Valorização profissional em xeque
“O maior medo é não conseguir valorização plena, já que a crise tem levado muitos profissionais a aceitarem salários menores do que o piso (estipulado pela Lei 4.950-A/66 em nove salários mínimos vigentes no País para jornada diária de oito horas)”, aponta Gabriel Arthur Casemiro Matos, estudante de Engenharia Civil da Universidade Estácio de Sá, que revela estar “há muito tempo procurando estágio”. Recém-formado na modalidade e em busca de trabalho, Fabrício Campos Rebouças faz coro ao futuro colega de profissão e indigna-se: “O curso é difícil e desafiador, não podemos nos submeter a ganhar abaixo do mínimo que foi conquistado com tantos anos de luta. O mercado vai melhorar, temos que nos manter firmes.”
Estudante de Engenharia Civil na Universidade Nove de Julho (Uninove) e trabalhando como auxiliar de escritório, Gleybson Lopes Rocha aponta um dos grandes problemas enfrentados: “A crise fez com que muita gente ficasse desempregada, e o pessoal ou aceita trabalhar pelo valor que será oferecido ou vai passar fome.”
Caminhos a seguir
A despeito disso, acredita que essa situação será superada. “O Brasil tem um grande déficit, praticamente não temos estradas de boa qualidade e essa é uma área em que podemos atuar. Outra é em pequenas reformas. Temos que levar informação à sociedade de que contratando um engenheiro será mais fácil e econômico”, destaca. Trabalhando há três anos como orçamentista de obras, o também estudante de Engenharia Civil da Uninove indica o setor de gestão e engenharia de custos como outra alternativa aos jovens profissionais. “A área que eu trabalho é reforma de alto padrão, um ramo que a crise não abalou tanto. Com o conhecimento que adquiri, quero ser consultor no segmento, e a perspectiva é boa”, afirma.
Estagiária no Núcleo Jovem Engenheiro do SEESP, a estudante do último semestre de Engenharia Mecânica da Uninove Jéssica Trindade, por sua vez, aposta em mais oportunidades na área de produção, muito ampla. Portanto, planeja pós nesse segmento ou na modalidade ambiental. Ela vivenciou a crise em seu primeiro estágio na área de projetos em empresa de metalurgia de médio porte, quando viu o quadro funcional ser reduzido de 300 para 100 trabalhadores. Trindade conseguiu a atual colocação por meio de indicação. “É importante o jovem manter um networking.”

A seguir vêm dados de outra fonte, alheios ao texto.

-- ==== Sys2Proof/Laws/PerInstr.lean ====
section
/-! SUPPORT. The statement made of every command, by constructor. -/

namespace Sys2Proof.Laws

/-- A command that carries a request carries one of the 35 kinds, and is well formed exactly when the request's fields fit
a frame (R181, R193). -/
def Fits.Statement (i : Instr) : Prop :=
  ∀ tag r, i.request? = some (tag, r) → 1 ≤ r.kind ∧ r.kind ≤ 35 ∧ i.wf = r.wf

/-- A command that carries no request. -/
theorem fits_of_none {i : Instr} (h : i.request? = none) : Fits.Statement i :=
  fun _ _ e => nomatch h.symm.trans e

/-- A command that carries a request. -/
theorem fits_of_some {i : Instr} {tag : Byte} {r : Request} (h : i.request? = some (tag, r)) (low : 1 ≤ r.kind)
    (high : r.kind ≤ 35) (w : i.wf = r.wf) : Fits.Statement i := by
  intro tag' r' e
  rw [h] at e
  cases e
  exact ⟨low, high, w⟩


theorem Fits.powerOn : Fits.Statement .powerOn :=
  fits_of_none rfl

theorem Fits.resetLine (moment : WriteMoment) : Fits.Statement (.resetLine moment) :=
  fits_of_none rfl

theorem Fits.siteReset : Fits.Statement .siteReset :=
  fits_of_none rfl

theorem Fits.siteFrame (bytes : List Byte) : Fits.Statement (.siteFrame bytes) :=
  fits_of_none rfl

theorem Fits.siteRxTimeout : Fits.Statement .siteRxTimeout :=
  fits_of_none rfl

theorem Fits.siteTxDone : Fits.Statement .siteTxDone :=
  fits_of_none rfl

theorem Fits.unknownRequest (tag : Byte) (kind : Byte) : Fits.Statement (.unknownRequest tag kind) :=
  fits_of_none rfl

theorem Fits.identify (tag : Byte) : Fits.Statement (.identify tag) :=
  fits_of_some rfl (Nat.le_of_ble_eq_true rfl) (Nat.le_of_ble_eq_true rfl) rfl

theorem Fits.reset (tag : Byte) : Fits.Statement (.reset tag) :=
  fits_of_some rfl (Nat.le_of_ble_eq_true rfl) (Nat.le_of_ble_eq_true rfl) rfl

theorem Fits.setClock (tag : Byte) (minute : Option Nat) (prescaler : Option Nat) : Fits.Statement (.setClock tag minute prescaler) :=
  fits_of_some rfl (Nat.le_of_ble_eq_true rfl) (Nat.le_of_ble_eq_true rfl) rfl

theorem Fits.readClock (tag : Byte) : Fits.Statement (.readClock tag) :=
  fits_of_some rfl (Nat.le_of_ble_eq_true rfl) (Nat.le_of_ble_eq_true rfl) rfl

theorem Fits.enterSurvey (tag : Byte) : Fits.Statement (.enterSurvey tag) :=
  fits_of_some rfl (Nat.le_of_ble_eq_true rfl) (Nat.le_of_ble_eq_true rfl) rfl

theorem Fits.leaveSurvey (tag : Byte) : Fits.Statement (.leaveSurvey tag) :=
  fits_of_some rfl (Nat.le_of_ble_eq_true rfl) (Nat.le_of_ble_eq_true rfl) rfl

theorem Fits.nvWriteDone (ok : Bool) : Fits.Statement (.nvWriteDone ok) :=
  fits_of_none rfl

theorem Fits.loadCrane (tag : Byte) (slot : Nat) (fields : Option CraneFields) : Fits.Statement (.loadCrane tag slot fields) :=
  fits_of_some rfl (Nat.le_of_ble_eq_true rfl) (Nat.le_of_ble_eq_true rfl) rfl

theorem Fits.loadCells (tag : Byte) (slot : Nat) (table : CellTable) (first count : Nat) (classes : List Byte) : Fits.Statement (.loadCells tag slot table first count classes) :=
  fits_of_some rfl (Nat.le_of_ble_eq_true rfl) (Nat.le_of_ble_eq_true rfl) rfl

theorem Fits.loadChart (tag : Byte) (slot : Nat) (capacities : Vector Nat 8) : Fits.Statement (.loadChart tag slot capacities) :=
  fits_of_some rfl (Nat.le_of_ble_eq_true rfl) (Nat.le_of_ble_eq_true rfl) rfl

theorem Fits.loadProfile (tag : Byte) (profile : SiteProfile) : Fits.Statement (.loadProfile tag profile) :=
  fits_of_some rfl (Nat.le_of_ble_eq_true rfl) (Nat.le_of_ble_eq_true rfl) rfl

theorem Fits.loadPlan (tag : Byte) (number : Nat) (steps : List StepField) : Fits.Statement (.loadPlan tag number steps) :=
  fits_of_some rfl (Nat.le_of_ble_eq_true rfl) (Nat.le_of_ble_eq_true rfl) rfl

theorem Fits.book (tag : Byte) (fields : BookFields) : Fits.Statement (.book tag fields) :=
  fits_of_some rfl (Nat.le_of_ble_eq_true rfl) (Nat.le_of_ble_eq_true rfl) rfl

theorem Fits.cancel (tag : Byte) (number : Nat) : Fits.Statement (.cancel tag number) :=
  fits_of_some rfl (Nat.le_of_ble_eq_true rfl) (Nat.le_of_ble_eq_true rfl) rfl

theorem Fits.suspendChannel (tag : Byte) (slot : Nat) : Fits.Statement (.suspendChannel tag slot) :=
  fits_of_some rfl (Nat.le_of_ble_eq_true rfl) (Nat.le_of_ble_eq_true rfl) rfl

theorem Fits.resumeChannel (tag : Byte) (slot : Nat) : Fits.Statement (.resumeChannel tag slot) :=
  fits_of_some rfl (Nat.le_of_ble_eq_true rfl) (Nat.le_of_ble_eq_true rfl) rfl

theorem Fits.stepMode (tag : Byte) (slot : Nat) (on : Bool) : Fits.Statement (.stepMode tag slot on) :=
  fits_of_some rfl (Nat.le_of_ble_eq_true rfl) (Nat.le_of_ble_eq_true rfl) rfl

theorem Fits.continueStep (tag : Byte) (slot : Nat) : Fits.Statement (.continueStep tag slot) :=
  fits_of_some rfl (Nat.le_of_ble_eq_true rfl) (Nat.le_of_ble_eq_true rfl) rfl

theorem Fits.closeZone (tag : Byte) (zone : Nat) : Fits.Statement (.closeZone tag zone) :=
  fits_of_some rfl (Nat.le_of_ble_eq_true rfl) (Nat.le_of_ble_eq_true rfl) rfl

theorem Fits.openZone (tag : Byte) (zone : Nat) : Fits.Statement (.openZone tag zone) :=
  fits_of_some rfl (Nat.le_of_ble_eq_true rfl) (Nat.le_of_ble_eq_true rfl) rfl

theorem Fits.forceRelease (tag : Byte) (zone : Nat) : Fits.Statement (.forceRelease tag zone) :=
  fits_of_some rfl (Nat.le_of_ble_eq_true rfl) (Nat.le_of_ble_eq_true rfl) rfl

theorem Fits.declareWind (tag : Byte) (level : Nat) : Fits.Statement (.declareWind tag level) :=
  fits_of_some rfl (Nat.le_of_ble_eq_true rfl) (Nat.le_of_ble_eq_true rfl) rfl

theorem Fits.clearFault (tag : Byte) (slot : Nat) : Fits.Statement (.clearFault tag slot) :=
  fits_of_some rfl (Nat.le_of_ble_eq_true rfl) (Nat.le_of_ble_eq_true rfl) rfl

theorem Fits.recover (tag : Byte) (slot : Nat) : Fits.Statement (.recover tag slot) :=
  fits_of_some rfl (Nat.le_of_ble_eq_true rfl) (Nat.le_of_ble_eq_true rfl) rfl

theorem Fits.clearLockout (tag : Byte) (slot : Nat) : Fits.Statement (.clearLockout tag slot) :=
  fits_of_some rfl (Nat.le_of_ble_eq_true rfl) (Nat.le_of_ble_eq_true rfl) rfl

theorem Fits.removeCrane (tag : Byte) (slot : Nat) : Fits.Statement (.removeCrane tag slot) :=
  fits_of_some rfl (Nat.le_of_ble_eq_true rfl) (Nat.le_of_ble_eq_true rfl) rfl

theorem Fits.admitCrane (tag : Byte) (slot : Nat) : Fits.Statement (.admitCrane tag slot) :=
  fits_of_some rfl (Nat.le_of_ble_eq_true rfl) (Nat.le_of_ble_eq_true rfl) rfl

theorem Fits.relay (tag : Byte) (dest : RelayDest) (code : Byte) (ackRequest : Bool) (text : List Byte) : Fits.Statement (.relay tag dest code ackRequest text) :=
  fits_of_some rfl (Nat.le_of_ble_eq_true rfl) (Nat.le_of_ble_eq_true rfl) rfl

theorem Fits.readCrane (tag : Byte) (slot : Nat) : Fits.Statement (.readCrane tag slot) :=
  fits_of_some rfl (Nat.le_of_ble_eq_true rfl) (Nat.le_of_ble_eq_true rfl) rfl

theorem Fits.readZone (tag : Byte) (zone : Nat) : Fits.Statement (.readZone tag zone) :=
  fits_of_some rfl (Nat.le_of_ble_eq_true rfl) (Nat.le_of_ble_eq_true rfl) rfl

theorem Fits.readBooking (tag : Byte) (number : Nat) : Fits.Statement (.readBooking tag number) :=
  fits_of_some rfl (Nat.le_of_ble_eq_true rfl) (Nat.le_of_ble_eq_true rfl) rfl

theorem Fits.readChannel (tag : Byte) (slot : Nat) : Fits.Statement (.readChannel tag slot) :=
  fits_of_some rfl (Nat.le_of_ble_eq_true rfl) (Nat.le_of_ble_eq_true rfl) rfl

theorem Fits.readWind (tag : Byte) (slot : Nat) : Fits.Statement (.readWind tag slot) :=
  fits_of_some rfl (Nat.le_of_ble_eq_true rfl) (Nat.le_of_ble_eq_true rfl) rfl

theorem Fits.readFault (tag : Byte) (slot : Nat) : Fits.Statement (.readFault tag slot) :=
  fits_of_some rfl (Nat.le_of_ble_eq_true rfl) (Nat.le_of_ble_eq_true rfl) rfl

theorem Fits.readErrors (tag : Byte) : Fits.Statement (.readErrors tag) :=
  fits_of_some rfl (Nat.le_of_ble_eq_true rfl) (Nat.le_of_ble_eq_true rfl) rfl

theorem Fits.setReportMask (tag : Byte) (masked : List KeyKind) : Fits.Statement (.setReportMask tag masked) :=
  fits_of_some rfl (Nat.le_of_ble_eq_true rfl) (Nat.le_of_ble_eq_true rfl) rfl

theorem Fits.poseReport (c : Slot) (pose : PoseFrame) : Fits.Statement (.poseReport c pose) :=
  fits_of_none rfl

theorem Fits.cabBadFrame (c : Slot) (bytes : List Byte) : Fits.Statement (.cabBadFrame c bytes) :=
  fits_of_none rfl

theorem Fits.estop (c : Slot) : Fits.Statement (.estop c) :=
  fits_of_none rfl

theorem Fits.ackMessage (c : Slot) (code : Byte) : Fits.Statement (.ackMessage c code) :=
  fits_of_none rfl

theorem Fits.linkStale (c : Slot) : Fits.Statement (.linkStale c) :=
  fits_of_none rfl

theorem Fits.linkLost (c : Slot) : Fits.Statement (.linkLost c) :=
  fits_of_none rfl

theorem Fits.limitRepeat (c : Slot) : Fits.Statement (.limitRepeat c) :=
  fits_of_none rfl

theorem Fits.cabTxDone (c : Slot) : Fits.Statement (.cabTxDone c) :=
  fits_of_none rfl

theorem Fits.claimRetry (c : Slot) : Fits.Statement (.claimRetry c) :=
  fits_of_none rfl

theorem Fits.dwellExpiry (z : ZoneId) : Fits.Statement (.dwellExpiry z) :=
  fits_of_none rfl

theorem Fits.minuteAdvance : Fits.Statement .minuteAdvance :=
  fits_of_none rfl

theorem Fits.holdTick : Fits.Statement .holdTick :=
  fits_of_none rfl

theorem Fits.holdComplete (c : Slot) : Fits.Statement (.holdComplete c) :=
  fits_of_none rfl

theorem Fits.bucketClose : Fits.Statement .bucketClose :=
  fits_of_none rfl

theorem Fits.calmDownExpiry (c : Slot) : Fits.Statement (.calmDownExpiry c) :=
  fits_of_none rfl

theorem Fits.stormAfterHoldExpiry (c : Slot) : Fits.Statement (.stormAfterHoldExpiry c) :=
  fits_of_none rfl

theorem Fits.calmTimerExpiry (c : Slot) : Fits.Statement (.calmTimerExpiry c) :=
  fits_of_none rfl

theorem Fits.waitLimitExpiry (c : Slot) : Fits.Statement (.waitLimitExpiry c) :=
  fits_of_none rfl

theorem Fits.claimLost (c : Slot) : Fits.Statement (.claimLost c) :=
  fits_of_none rfl

theorem Fits.nextStep (c : Slot) : Fits.Statement (.nextStep c) :=
  fits_of_none rfl

theorem Fits.lossOfPower (moment : WriteMoment) : Fits.Statement (.lossOfPower moment) :=
  fits_of_none rfl

theorem Fits.resetLineLow : Fits.Statement .resetLineLow :=
  fits_of_none rfl

theorem Fits.badStopBit : Fits.Statement .badStopBit :=
  fits_of_none rfl

end Sys2Proof.Laws
end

Rebouças reforça o apoio do SEESP, ao colocar à disposição o Núcleo Jovem, sob coordenação da jovem engenheira sanitarista e ambiental Marcellie Dessimoni. Ainda na sua concepção, o mercado está “muito exigente”, o que piora no momento de crise. O estudante de Engenharia Civil da Uninove Carlos Henrique Santos Alves recorreu ao sindicato e recomenda: “Fiz coaching de carreira no Departamento de Oportunidades e Desenvolvimento e valeu muito a pena.”

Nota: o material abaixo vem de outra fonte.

@[simp] theorem State.putZone_pending (s : State) (z : ZoneId) (x : ZoneRecord) : (s.putZone z x).pending = s.pending := rfl
@[simp] theorem State.putZone_events (s : State) (z : ZoneId) (x : ZoneRecord) : (s.putZone z x).events = s.events := rfl
@[simp] theorem State.putZone_power (s : State) (z : ZoneId) (x : ZoneRecord) : (s.putZone z x).power = s.power := rfl
@[simp] theorem State.putZone_geo (s : State) (z : ZoneId) (x : ZoneRecord) : (s.putZone z x).geo = s.geo := rfl
@[simp] theorem State.putZone_links (s : State) (z : ZoneId) (x : ZoneRecord) : (s.putZone z x).links = s.links := rfl
@[simp] theorem State.putZone_clock (s : State) (z : ZoneId) (x : ZoneRecord) : (s.putZone z x).clock = s.clock := rfl
@[simp] theorem State.putZone_engines (s : State) (z : ZoneId) (x : ZoneRecord) : (s.putZone z x).engines = s.engines := rfl
@[simp] theorem State.putZone_wind (s : State) (z : ZoneId) (x : ZoneRecord) : (s.putZone z x).wind = s.wind := rfl
@[simp] theorem State.putZone_bookings (s : State) (z : ZoneId) (x : ZoneRecord) : (s.putZone z x).bookings = s.bookings := rfl
@[simp] theorem State.putZone_plans (s : State) (z : ZoneId) (x : ZoneRecord) : (s.putZone z x).plans = s.plans := rfl
@[simp] theorem State.putZone_channels (s : State) (z : ZoneId) (x : ZoneRecord) : (s.putZone z x).channels = s.channels := rfl
@[simp] theorem State.putZone_status (s : State) (z : ZoneId) (x : ZoneRecord) : (s.putZone z x).status = s.status := rfl
@[simp] theorem State.putZone_port (s : State) (z : ZoneId) (x : ZoneRecord) : (s.putZone z x).port = s.port := rfl

@[simp] theorem State.putStorm_pending (s : State) (c : Slot) (x : StormRecord) : (s.putStorm c x).pending = s.pending := rfl
@[simp] theorem State.putStorm_events (s : State) (c : Slot) (x : StormRecord) : (s.putStorm c x).events = s.events := rfl
@[simp] theorem State.putStorm_power (s : State) (c : Slot) (x : StormRecord) : (s.putStorm c x).power = s.power := rfl
@[simp] theorem State.putStorm_geo (s : State) (c : Slot) (x : StormRecord) : (s.putStorm c x).geo = s.geo := rfl
@[simp] theorem State.putStorm_links (s : State) (c : Slot) (x : StormRecord) : (s.putStorm c x).links = s.links := rfl
@[simp] theorem State.putStorm_clock (s : State) (c : Slot) (x : StormRecord) : (s.putStorm c x).clock = s.clock := rfl
@[simp] theorem State.putStorm_engines (s : State) (c : Slot) (x : StormRecord) : (s.putStorm c x).engines = s.engines := rfl
@[simp] theorem State.putStorm_wind (s : State) (c : Slot) (x : StormRecord) : (s.putStorm c x).wind = s.wind := rfl
@[simp] theorem State.putStorm_bookings (s : State) (c : Slot) (x : StormRecord) : (s.putStorm c x).bookings = s.bookings := rfl
@[simp] theorem State.putStorm_plans (s : State) (c : Slot) (x : StormRecord) : (s.putStorm c x).plans = s.plans := rfl
@[simp] theorem State.putStorm_channels (s : State) (c : Slot) (x : StormRecord) : (s.putStorm c x).channels = s.channels := rfl
@[simp] theorem State.putStorm_status (s : State) (c : Slot) (x : StormRecord) : (s.putStorm c x).status = s.status := rfl
@[simp] theorem State.putStorm_port (s : State) (c : Slot) (x : StormRecord) : (s.putStorm c x).port = s.port := rfl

Para Lucy Anne de Omena Evangelista, estudante do sexto semestre de Engenharia de Inovação do Instituto Superior de Inovação e Tecnologia (Isitec), é preciso apresentar diferencial. “Acredito que minha formação, que permite identificar dificuldades e pensar novas soluções, oferece isso”, entusiasma-se.
Apesar de compartilhar da insegurança de quem está prestes a ingressar no mercado de trabalho, a angolana Evalina César Cassule, que veio ao Brasil cursar engenharia ambiental, acredita que é necessário outro olhar. “Sou estrangeira, estou sozinha, ou me viro ou me viro”, brinca ela, que acabou de se formar. Nessa situação, considera que não se pode ficar preso ao argumento da crise: “A vida é um barco, devemos entrar nele e remar.”